Second, the water loading calculation is required as follows;

Water Loading = Tower Water Flow Rate / Net Fill Area
= Design Water Flow Rate x (1 - % By-Pass Water / 100) / Net Fill Area = 12,500 x (1 - 3.27 / 100) / 1,730.7 = 6.99 GPM/ft²

Air Density @ 85.24 DBT & 80% RH = 0.0718lb/ft³
Air Density @ 97.0 DBT & 100% RH = 0.0696 lb/ft³
Then, average air density at fill = 0.0707 lb/ft³

Now, all the parameters are ready to compute the pressure drop at the fill. The calculation of pressure drop at the fill is very complicated and it is impossible to predict the pressure drop if
the formula for the pressure drop is not available. The formula of calculating the pressure drop at the fill is a proprietary data of fill maker.

Pressure Drop @Fill = 0.3011 inch WG.

Example 6-3. Determine the pressure drop at the drift eliminator per the given conditions in example 6-1.

(Solution)
In general, the obstruction area in the drift eliminator is considered same as the fill obstruction area. Therefore, the net drift eliminator area = (42 x 42) x (1 - 1.11 / 100) = 1,730.7 ft². There is no change in the air mass flow through out the cooling tower. Therefore, the value of air mass flow is same as the above obtained value of 68,271.47 lb/min.
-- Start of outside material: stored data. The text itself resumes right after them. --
/-- The device. -/
structure State where
  /-- time since reset in units of 1/13 ns -/
  time : Nat
  /-- steps taken: the free values are functions of it (DESIGN CHOICE, log 4); the model's own -/
  moment : Nat
  /-- whose turns come next; the model's own (DESIGN CHOICE, log 1) -/
  sched : List Turn
  cur : Cursor
  /-- device HBM, by physical address (R71) -/
  hbm : Memory
  /-- poisoned 32-byte granules of device HBM (R86) -/
  hbmPoison : NatSet
  /-- host memory behind the CXL host window -/
  host : Memory
  hostPoison : NatSet
  lines : Tab DirLine
  clusters : Tab Cluster
  /-- context roots and domain tags (R73) -/
  roots : Tab Nat
  tags : Tab Nat
  windows : List Window
  handovers : Tab Handover
  /-- the ring table of the hub (R247) and the group table (R255) -/
  rings : Tab RecvRing
  groups : Tab CollGroup
  /-- other devices' group entries reported complete: group, device, nlocal, device list -/
  reports : List (Nat × Nat × Nat × List Nat)
  fabric : Fabric
  cores : Tab Core
  /-- the requests of each stack's indirect-stream engine, as core and slot, in arrival order (R87) -/
  ise : Tab (List (Nat × Nat))
  /-- the pending updates of each stack's sparse-update unit, and the lines it owns with the time it took them (R88) -/
  suu : Tab (List Update)
  suuLines : Tab (List (Nat × Nat))
  sys : Sys
  cp : Cp
  deriving DecidableEq, Repr

/-! ### Defaults: what a table's unlisted key holds -/

def emptyLevel : TrapLevel := ⟨0, 0, 0, 0, 0, 0, 0, 0⟩

/-- A strand at the moment its crew starts, not yet placed (Table 10.5: ie 1). -/
def emptyStrand : Strand where
  x := []
  p := 0
  pc := 0
  loops := []
  buffer := []
  status := 1
  traps := []
  popped := emptyLevel
  pending := []
  present := false
  halted := false
  haltedAt := 0
  inHandler := false
  hold := .none
  arrivals := []
  readySince := none

def emptyChan : Chan := ⟨[], [], none, 0, none, [], false⟩
def emptyGraphPlane : GraphPlane := ⟨[], [], []⟩
def emptyNode : NodeState := ⟨.idle, [], 0, none⟩
def emptyGraph : Graph := ⟨emptyGraphPlane, emptyGraphPlane, [], [], [], 0, 0, 0, [], []⟩
def emptyStreams : Streams := ⟨[], [], [], [], []⟩
def emptyArrayPlane : ArrayPlane := ⟨[], 0, 0, 0⟩
def emptyFeedPos : FeedPos := ⟨0, 0, none, false, false, []⟩
def emptyDrainPos : DrainPos := ⟨0, 0, none, none, 0⟩

/-- The array at crew start (R168, R176). -/
def emptyArray : Array where
  active := emptyArrayPlane
  idle := emptyArrayPlane
  cells := []
  spans := []
  nextSpan := 0
  nextSeq := 0
  cfgq := []
  feedq := []
  drainq := []
  feeding := []
  feedPos := emptyFeedPos
  drainPos := emptyDrainPos
  drained := false
  period := 0
  passed := 0
  runs := 0
  runPeriod := 0
  meet := .idle
  slices := []
  combined := 0
  combineFails := 0
  sweep := 0
  accPoison := []
  flags := 0
  short := false
  coopmis := false
  abandoned := 0
  errrows := 0
  poisoned := 0
  checkfail := 0
  holderr := 0

def emptyShadow : Shadow := ⟨[], [], emptyArrayPlane, []⟩
def emptyLane : Lane := ⟨0, 0, false⟩
def emptyPlane : Plane := ⟨0, 0, [], [], 0⟩

def emptyElement : Element where
  active := emptyPlane
  idle := emptyPlane
  regs := []
  preds := []
  ctl := 0
  flags := 0
  seed := 0
  draws := []
  state := 0
  swapSem := 63

def emptyInfo : CrewInfo := ⟨0, 0, 0, 0, 0, 0, 0, 0, 0, 0, 0, 0, 0, 0⟩

/-- A crew's state before its first strand starts (R68, R116, R135, R153, R200, R277; Table 10.5 resets). -/
def emptyCrew : Crew where
  info := emptyInfo
  strands := []
  lastIssued := []
  yielded := none
  sems := []
  semMoves := []
  semsat := 0
  errtok := 0
  pftime := 50
  snaptime := 20
  spilled := 0
  ras := 0
  replay := 0
  cycle := 0
  cyclePart := 0
  cycleAt := 20
  issuedCc := none
  progress := 0
  progressCycle := 0
  pool := []
  units := []
  framed := false
  poolPoison := []
  entries := []
  maps := []
  chans := []
  graph := emptyGraph
  now := emptyShadow
  coming := emptyShadow
  streams := emptyStreams
  array := emptyArray
  elems := []
  veq := []
  nxq := []
  nxSeq := 0
  nx := []
  endpoints := []
  puu := []
  ending := none
  saving := none
  reported := []

def emptyCore : Core := ⟨false, emptyCrew, 0⟩
def emptyCluster : Cluster := ⟨[], [], none, []⟩
def emptyLine : DirLine := ⟨[], none, false⟩

def emptyFlow : FlowOut := ⟨0, [], []⟩
def emptyFabric : Fabric := ⟨[], [], [], [], []⟩

def emptyHealth : CoreHealth := ⟨[], [], [], [], [], [], [], [], [], false, 0, none, [], []⟩

/-- The management plane after reset (R371, R373, R375, R376, R378). raslog: DESIGN CHOICE (log 8). DESIGN CHOICE, log 43. DESIGN CHOICE, log 93. -/
def emptySys : Sys where
  service := 0
  trained := []
  dies := []
  memDies := []
  bounds := []
  untested := []
  tested := []
  ports := []
  links := []
  firmware := []
  aqdesc := 0
  aqen := 0
  raslog := 0xFFFFFF0000
  raslost := 0
  rasWritten := 0
  rasRead := 0
  devid := 0
  lock := false
  cc := 20
  measures := []
  tdisp := []
  ide := []
  answers := []
  hostReads := []
  health := []
  threshold := 3
  imageBase := 0xFFC0000000
  imageRoom := 587202560
  held := []

/-- The control plane after reset: the monitor's admin queue 1,022 exists (R327); where its descriptor lies in the
firmware region is not given (DESIGN CHOICE, log 8). -/
def emptyCp : Cp where
  queues := [(1022, ⟨0xFFFFFE0000, 0, false, none, 0, false, .idle⟩)]
  launches := []
  gangs := []
  signals := []
  nextLaunch := 0
  nextGang := 0
  served := []
  asked := []
  requests := []
  barriers := []
  domain := []
  domainRuns := []
  remote := []
  posted := []

/-- The device right after reset. DESIGN CHOICE, log 5. DESIGN CHOICE, log 6. -/
def State.reset : State where
  time := 0
  moment := 0
  sched := []
  cur := ⟨0, 0, 0, 0, 0⟩
  hbm := []
  hbmPoison := []
  host := []
  hostPoison := []
  lines := []
  clusters := []
  roots := []
  tags := []
  windows := []
  handovers := []
  rings := []
  groups := []
  reports := []
  fabric := emptyFabric
  cores := []
  ise := []
  suu := []
  suuLines := []
  sys := emptySys
  cp := emptyCp

end Sys2Proof.Machine
end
The air density and specific volume at 97^oF 100% RH are 0.0696 lb/ft³, 14.9362 ft³/lb respectively.

Then, the air volume at the drift eliminator is obtained from Specific Volume x Air Mass Flow.
That is, the air volume at the drift eliminator = 1,019,716.3 ft³/min
Air Velocity @ Drift Eliminator = Airflow Volume @ Drift Eliminator / Net Area of Drift Eliminator
Air Velocity @ Drift Eliminator = 589.19 ft/min
Pressure Drop Coefficient for a general module type of drift eliminator = 1.6 to 2.0

Then, pressure drop is obtained from below:

Pressure Drop = K (V / 4008.7)² x Density Ratio= 1.8 x (589.19 / 4008.7)² x (0.0696 / 0.0750)= 0.0361 inch Aq.
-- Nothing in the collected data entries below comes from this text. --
-- ==== Sys2Proof/Machine/Graph.lean ====
section
/-!
DEFINITION. The operand graph (spec 06): what the nodes and gates do with their tokens (R139 to R152), and the commands
that write its idle plane, inject tokens, and drain channels (R161 to R163).
-/
namespace Sys2Proof.Machine
open Sys2Proof

/-! ### A step of an engine -/

/-- A step of an engine of a core: its effect on the crew, or nothing where it has no work; nothing on a core that no
crew holds. -/
def State.engine (s : State) (core : Nat) (f : Crew → Option Crew) : State :=
  if (s.core core).held then
    (match f (s.crew core) with
     | some w => s.setCrew core w
     | none => s)
  else s

/-- A node's own state. -/
def Crew.nodeState (w : Crew) (key : Nat) : NodeState := tget w.graph.states key emptyNode
def Crew.setNode (w : Crew) (key : Nat) (n : NodeState) : Crew :=
  { w with graph := { w.graph with states := tset w.graph.states key n } }

/-- What a node or gate sees at the head of a channel it consumes. -/
def Crew.see (w : Crew) (key ch : Nat) : View :=
  if w.mayRead (w.passed key) key ch then (w.chan ch).view else .empty

/-- Can an engine send a token on every channel of a list? -/
def Crew.canAll (w : Crew) (key : Nat) (t : Token) (chs : List Nat) : Bool :=
  chs.all (fun c => w.mayWrite (w.passed key) key c && w.canSend t c)

/-- A token moved from a channel's head to every channel of a list, if each has room (R142). -/
def Crew.forwardTo (w : Crew) (key src : Nat) (t : Token) (dst : List Nat) : Option Crew :=
  if w.canAll key t dst then some ((w.dequeue src).enqueueAll t dst) else none

/-- A stop of rank 0 sent on every channel of a list, if each has room. -/
def Crew.sendZero (w : Crew) (key : Nat) (t : Token) (placed : Bool) (dst : List Nat) : Option Crew :=
  if dst.all (fun c => w.mayWrite (w.passed key) key c) && w.canZero placed dst then some (w.enqueueZero t placed dst) else none

/-! ### Link nodes (R149) -/

/-- A token under a link's rebank field. -/
def rebank (wd : Nat) (t : Token) : Token := if wd.testBit 16 then { t with bank := field wd 18 17 } else t

/-- One token through a link node. -/
def Crew.linkMove (w : Crew) (key : Nat) : Option Crew :=
  match tfind w.graph.active.nodes key with
  | none => none
  | some wd =>
    let ci := field wd 5 1
    let outs := nodeOuts key wd (tget w.graph.active.maps key [])
    match w.see key ci with
    | .tok t => w.forwardTo key ci (rebank wd t) outs
    | .seven t => w.forwardTo key ci (rebank wd t) outs
    | .zero t placed => (w.sendZero key (rebank wd t) placed outs).map (fun u => u.dequeue ci)
    | _ => none

/-! ### Segments (R140) -/

/-- Does a token, not a stop of rank 0 or 7, end a segment of a level? -/
def segmentEnds (lvl : Nat) (t : Token) : Bool := if lvl = 0 then !t.isStop else t.isStop && decide (lvl ≤ t.rank)

/-- The kind and index of a node in its error tokens (R152). -/
def nodeTag (key : Nat) : Nat :=
  if key < 8 then 16 + key else if key < 12 then 32 + (key - 8) else if key < 16 then 48 + (key - 12) else 64 + (key - 16)

/-- An error token made by a node (R152). -/
def nodeError (key code bank : Nat) : Token := errorToken code (nodeTag key) 0 bank

/-- The level field of a repeat, steer or merge word. -/
def nodeLevel (key wd : Nat) : Nat :=
  if key < 12 then field wd 18 16 else if key < 16 then field wd 35 33 else field wd 36 34

/-- A stop of rank 0 inside a buffered segment; a bank of 4 to 7 marks one that the context-save engine placed. -/
def bufferedZero (t : Token) (placed : Bool) : Token := { t with bank := t.bank % 4 + if placed then 4 else 0 }
def Token.isZero (t : Token) : Bool := t.isStop && t.rank == 0

/-- A buffered stop of rank 0 sent. -/
def Crew.sendBuffered (w : Crew) (key : Nat) (t : Token) (dst : List Nat) : Option Crew :=
  w.sendZero key { t with bank := t.bank % 4 } (decide (4 ≤ t.bank)) dst

/-- A segment being discarded (R149, R151): buffered stops of rank 0 leave first; at the segment's end one error token
stands in its place. Code 0 sends nothing. Stops outside a segment of level 0 go on every channel of `outs`. -/
def Crew.discardStep (w : Crew) (key ci lvl code bank : Nat) (co : Nat) (outs : List Nat) : Option Crew :=
  let st := w.nodeState key
  let finish := fun (u : Crew) =>
    let done := u.setNode key emptyNode
    if code = 0 then some done
    else if u.canAll key (nodeError key code bank) [co] then some (done.enqueue (nodeError key code bank) co) else none
  match st.buf with
  | z :: r => (w.sendBuffered key z [co]).map (fun u => u.setNode key { st with buf := r })
  | [] =>
    match w.see key ci with
    | .tok t =>
      if lvl = 0 ∧ t.isStop = true then w.forwardTo key ci t outs
      else if segmentEnds lvl t then (finish w).map (fun u => u.dequeue ci)
      else some (w.dequeue ci)
    | .seven _ => finish w
    | .marker => finish w
    | _ => none

/-! ### Repeat nodes (R149) -/

/-- The state of a repeat node once its segment is collected: n repetitions to emit, or with n = 0 its stops of rank 0. -/
def collected (n : Nat) (poison : Bool) (buf : List Token) : NodeState :=
  let b := if n = 0 then buf.filter Token.isZero
    else buf.map (fun t => if poison then { t with poison := true } else t)
  if b.isEmpty then emptyNode else ⟨.emit (if n = 0 then 1 else n) 0 true, b, 0, none⟩

/-- The state of a repeat node whose segment t carries beyond 256 tokens (R149, R152). -/
def overlong (st : NodeState) (n : Nat) (t : Token) : NodeState :=
  { st with phase := .discard (if n = 0 then 0 else 0x20) ((st.buf.headD t).bank % 4) 0, buf := st.buf.filter Token.isZero }

/-- The state after position pos of a repetition has been emitted. -/
def emitted (st : NodeState) (left pos : Nat) (first : Bool) : NodeState :=
  if pos + 1 < st.buf.length then { st with phase := .emit left (pos + 1) first }
  else if left ≤ 1 then emptyNode
  else { st with phase := .emit (left - 1) 0 false }

/-- One token of a repetition emitted: stops of rank 0 in the first repetition only. -/
def Crew.repeatEmit (w : Crew) (key co left pos : Nat) (first : Bool) : Option Crew :=
  let st := w.nodeState key
  match st.buf[pos]? with
  | none => some (w.setNode key emptyNode)
  | some t =>
    if t.isZero then
      (if first then (w.sendBuffered key t [co]).map (fun u => u.setNode key (emitted st left pos first))
       else some (w.setNode key (emitted st left pos first)))
    else if w.canAll key t [co] then some ((w.enqueue t co).setNode key (emitted st left pos first))
    else none

/-- One token of a segment collected (R149): beyond 256 tokens the segment is discarded to its end. -/
def Crew.repeatCollect (w : Crew) (key ci co lvl n : Nat) (poison : Bool) : Option Crew :=
  let st := w.nodeState key
  match w.see key ci with
  | .tok t =>
    if lvl = 0 ∧ t.isStop = true then w.forwardTo key ci t [co]
    else
      let u := w.dequeue ci
      if 256 ≤ st.seen then
        if segmentEnds lvl t then
          (if n = 0 then some (u.setNode key (collected 0 false st.buf)) else some (w.setNode key (overlong st n t)))
        else some (u.setNode key (overlong st n t))
      else if segmentEnds lvl t then some (u.setNode key (collected n poison (st.buf ++ [t])))
      else some (u.setNode key { st with buf := st.buf ++ [t], seen := st.seen + 1 })
  | .seven _ => some (w.setNode key (collected n poison st.buf))
  | .marker => some (w.setNode key (collected n poison st.buf))
  | _ => none

/-- A count token taken for the segment that follows (R149, R151). Where the data input has reached the terminator, the
count governs an empty segment. -/
def Crew.repeatBegin (w : Crew) (key ci cc co lvl : Nat) : Option Crew :=
  let data := w.see key ci
  match data with
  | .tok t =>
    if lvl = 0 ∧ t.isStop = true then (if (w.see key cc).isSeven then none else w.forwardTo key ci t [co]) else takeCount data
  | _ => takeCount data
where
  /-- the head of the count channel consumed -/
  takeCount (data : View) : Option Crew :=
    match w.see key cc with
    | .tok c =>
      if c.isStop then some (w.dequeue cc)
      else
        let begun : NodeState :=
          if c.kind = kindCount then ⟨.collect (if c.poison then 1 else c.lane 0) c.poison, [], 0, none⟩
          else ⟨.discard 0x22 c.bank 0, [], 0, none⟩
        (match data with
         | .tok _ => some ((w.dequeue cc).setNode key begun)
         | .zero _ _ => some ((w.dequeue cc).setNode key begun)
         | .marker => some (if c.kind = kindCount then w.dequeue cc else (w.dequeue cc).setNode key begun)
         | _ => none)
    | _ => none

/-- One token's work of a repeat node. -/
def Crew.repeatMove (w : Crew) (key : Nat) : Option Crew :=
  match tfind w.graph.active.nodes key with
  | none => none
  | some wd =>
    let ci := field wd 5 1
    let cc := field wd 10 6
    let co := field wd 15 11
    let lvl := nodeLevel key wd
    match (w.nodeState key).phase with
    | .emit left pos first => w.repeatEmit key co left pos first
    | .collect n p => w.repeatCollect key ci co lvl n p
    | .discard code bank _ => w.discardStep key ci lvl code bank co [co]
    | _ => w.repeatBegin key ci cc co lvl

/-! ### Steer nodes (R149) -/

/-- One token of a segment moved from channel ci to `dst`; the segment's end leaves the node idle. A stop outside a segment
of level 0 goes on every channel of `outs`; where `alone` it counts as a segment. -/
def Crew.segmentMove (w : Crew) (key ci lvl : Nat) (poison alone : Bool) (dst outs : List Nat) : Option Crew :=
  let st := w.nodeState key
  match w.see key ci with
  | .tok t =>
    let t1 := if poison then { t with poison := true } else t
    if lvl = 0 ∧ t.isStop = true then
      (w.forwardTo key ci t outs).map (fun u => if alone then u.setNode key emptyNode else u)
    else (w.forwardTo key ci t1 dst).map (fun u =>
      u.setNode key (if segmentEnds lvl t then emptyNode else { st with seen := st.seen + 1 }))
  | .seven _ => some (w.setNode key emptyNode)
  | .marker => some (w.setNode key emptyNode)
  | _ => none

/-- A selector token taken for the segment that follows on ci (R149, R151). -/
def selected (c : Token) (limit : Nat) : NodePhase :=
  if c.kind ≠ kindData then .discard 0x22 c.bank 0
  else if c.poison then .moving 0 true
  else if c.lane 0 < limit then .moving (c.lane 0) false
  else .discard 0x23 c.bank 0

/-- Does a node in a phase discard its segment? -/
def NodePhase.discards : NodePhase → Bool
  | .discard _ _ _ => true
  | _ => false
Example 6-4. Determine the pressure drop at the fan inlet of fan stack per the given conditions in example 6-1. Let's assume that the 28 feet of fan in the diameter with the 88 inch of air seal disk was used and the fan inlet shape is rounded. (R/D = 0.10)

(Solution)
The pressure drop is occurring at the fan inlet of fan stack unless the shape of fan inlet is elliptical bell and no obstruction under the fan in case of induced draft fan arrangement. The following table could be applied to the cooling tower fan stack as a guide line in choosing the pressure drop coefficient.

In practice, it is quite essential to add some extra to the above K value since there are a lot of obstructions under the fan. It is considered that there is no change in the heat from the drift eliminator to the fan. Accordingly, the specific volume at the fan is same as the value at the drift eliminator. Let's calculate the net fan area.

Fan Net Area = 3.1416 / 4 x (Fan Dia² -Air Seal Disk²)= 573.52 ft²
Air Velocity @ Fan = Airflow Volume @ Fan / Net Fan Area= 1019716.3 / 573.52 = 1778.00
Air Velocity @ Fan = 1,778.00 ft/min

(Note: The air volume at fan is same as the air volume at the drift eliminator.)

Then, pressure drop is obtained from below:
Pressure Drop = K (V / 4008.7)² x Density Ratio= 0.18 x (1778.0 / 4008.7)² x (0.0696 / 0.0750)= 0.0329 inch Aq.